++++ Input material ++++
-- ==== Sys2Proof/Machine/Mem.lean ====
section
/-! DEFINITION. Memory: bytes and poison at a location, the ciphers, the MMIO map as it reads, the translated access of R240
and the load of R120 and R240. -/

namespace Sys2Proof.Machine

/-! ### Causes and stops -/

/-- A trap an instruction takes: TCAUSE.CODE and SUB and TVAL of R388. -/
structure Trap where
  code : BitVec 8
  tval : Word := 0
  sub : BitVec 8 := 0
  deriving DecidableEq, Repr

/-- What keeps an instruction from completing: a trap, a wait in RUN (the instruction is tried again), on the scoreboard (R209) or
on something else, or a fault of the model. -/
inductive Stop where
  | trap (t : Trap)
  | stall
  | scoreboard
  | fault (f : Fault)
  deriving DecidableEq, Repr

/-- A value, or what stops the instruction. -/
abbrev Res := Except Stop

namespace Cause
def illegalInstruction : BitVec 8 := 0x01
def illegalIssuer : BitVec 8 := 0x02
def misaligned : BitVec 8 := 0x03
def noRange : BitVec 8 := 0x04
def permission : BitVec 8 := 0x05
def partialResidency : BitVec 8 := 0x06
def worldViolation : BitVec 8 := 0x07
def nack : BitVec 8 := 0x08
def futureEmpty : BitVec 8 := 0x09
def metadataMalformed : BitVec 8 := 0x0A
def fpTrap : BitVec 8 := 0x0B
def ternaryInvalid : BitVec 8 := 0x0C
def qpoison : BitVec 8 := 0x0D
def depfault : BitVec 8 := 0x0E
def breakpoint : BitVec 8 := 0x0F
def syscall : BitVec 8 := 0x10
def uncorrectable : BitVec 8 := 0x11
def checkerMismatch : BitVec 8 := 0x12
def snapBudget : BitVec 8 := 0x13
def reelMisuse : BitVec 8 := 0x14
def watchdog : BitVec 8 := 0x15
def preempt : BitVec 8 := 0x16
def deadlineMiss : BitVec 8 := 0x17
def copyFault : BitVec 8 := 0x18
def privilege : BitVec 8 := 0x19
def streamFault : BitVec 8 := 0x1A
end Cause

/-- Stops with a trap. -/
def trapR {α : Type} (code : BitVec 8) (tval : Word) (sub : BitVec 8 := 0) : Res α := .error (.trap ⟨code, tval, sub⟩)

/-- Goes on when `c` holds, else stops with a trap. -/
def check (c : Bool) (code : BitVec 8) (tval : Word) : Res Unit := if c then .ok () else trapR code tval

/-- Goes on when `c` holds, else waits in RUN. -/
def waitFor (c : Bool) : Res Unit := if c then .ok () else .error .stall

/-! ### Bytes and poison -/

namespace State

/-- Some byte of [l, l + n) lies in a poisoned sector (R215). -/
def poisoned (s : State) (l n : Nat) : Bool :=
  s.poison.any fun e => e.2 && decide (0 < n) && decide (l / 32 ≤ e.1) && decide (e.1 ≤ (l + n - 1) / 32)

/-- A clean write of [l, l + n) clears the poison of the sectors it covers whole (R215). -/
def cleanse (s : State) (l n : Nat) : State :=
  { s with poison := s.poison.filter fun e => !(decide (l ≤ 32 * e.1) && decide (32 * e.1 + 32 ≤ l + n)) }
++++
Your objective => Starting with the first line above and ending with the line that holds "def privilege : BitVec 8 := 0x19", restate each line word for word and add nothing else.

Written reply =>
-- ==== Sys2Proof/Machine/Mem.lean ====
section
/-! DEFINITION. Memory: bytes and poison at a location, the ciphers, the MMIO map as it reads, the translated access of R240
and the load of R120 and R240. -/

namespace Sys2Proof.Machine

/-! ### Causes and stops -/

/-- A trap an instruction takes: TCAUSE.CODE and SUB and TVAL of R388. -/
structure Trap where
  code : BitVec 8
  tval : Word := 0
  sub : BitVec 8 := 0
  deriving DecidableEq, Repr

/-- What keeps an instruction from completing: a trap, a wait in RUN (the instruction is tried again), on the scoreboard (R209) or
on something else, or a fault of the model. -/
inductive Stop where
  | trap (t : Trap)
  | stall
  | scoreboard
  | fault (f : Fault)
  deriving DecidableEq, Repr

/-- A value, or what stops the instruction. -/
abbrev Res := Except Stop

namespace Cause
def illegalInstruction : BitVec 8 := 0x01
def illegalIssuer : BitVec 8 := 0x02
def misaligned : BitVec 8 := 0x03
def noRange : BitVec 8 := 0x04
def permission : BitVec 8 := 0x05
def partialResidency : BitVec 8 := 0x06
def worldViolation : BitVec 8 := 0x07
def nack : BitVec 8 := 0x08
def futureEmpty : BitVec 8 := 0x09
def metadataMalformed : BitVec 8 := 0x0A
def fpTrap : BitVec 8 := 0x0B
def ternaryInvalid : BitVec 8 := 0x0C
def qpoison : BitVec 8 := 0x0D
def depfault : BitVec 8 := 0x0E
def breakpoint : BitVec 8 := 0x0F
def syscall : BitVec 8 := 0x10
def uncorrectable : BitVec 8 := 0x11
def checkerMismatch : BitVec 8 := 0x12
def snapBudget : BitVec 8 := 0x13
def reelMisuse : BitVec 8 := 0x14
def watchdog : BitVec 8 := 0x15
def preempt : BitVec 8 := 0x16
def deadlineMiss : BitVec 8 := 0x17
def copyFault : BitVec 8 := 0x18
def privilege : BitVec 8 := 0x19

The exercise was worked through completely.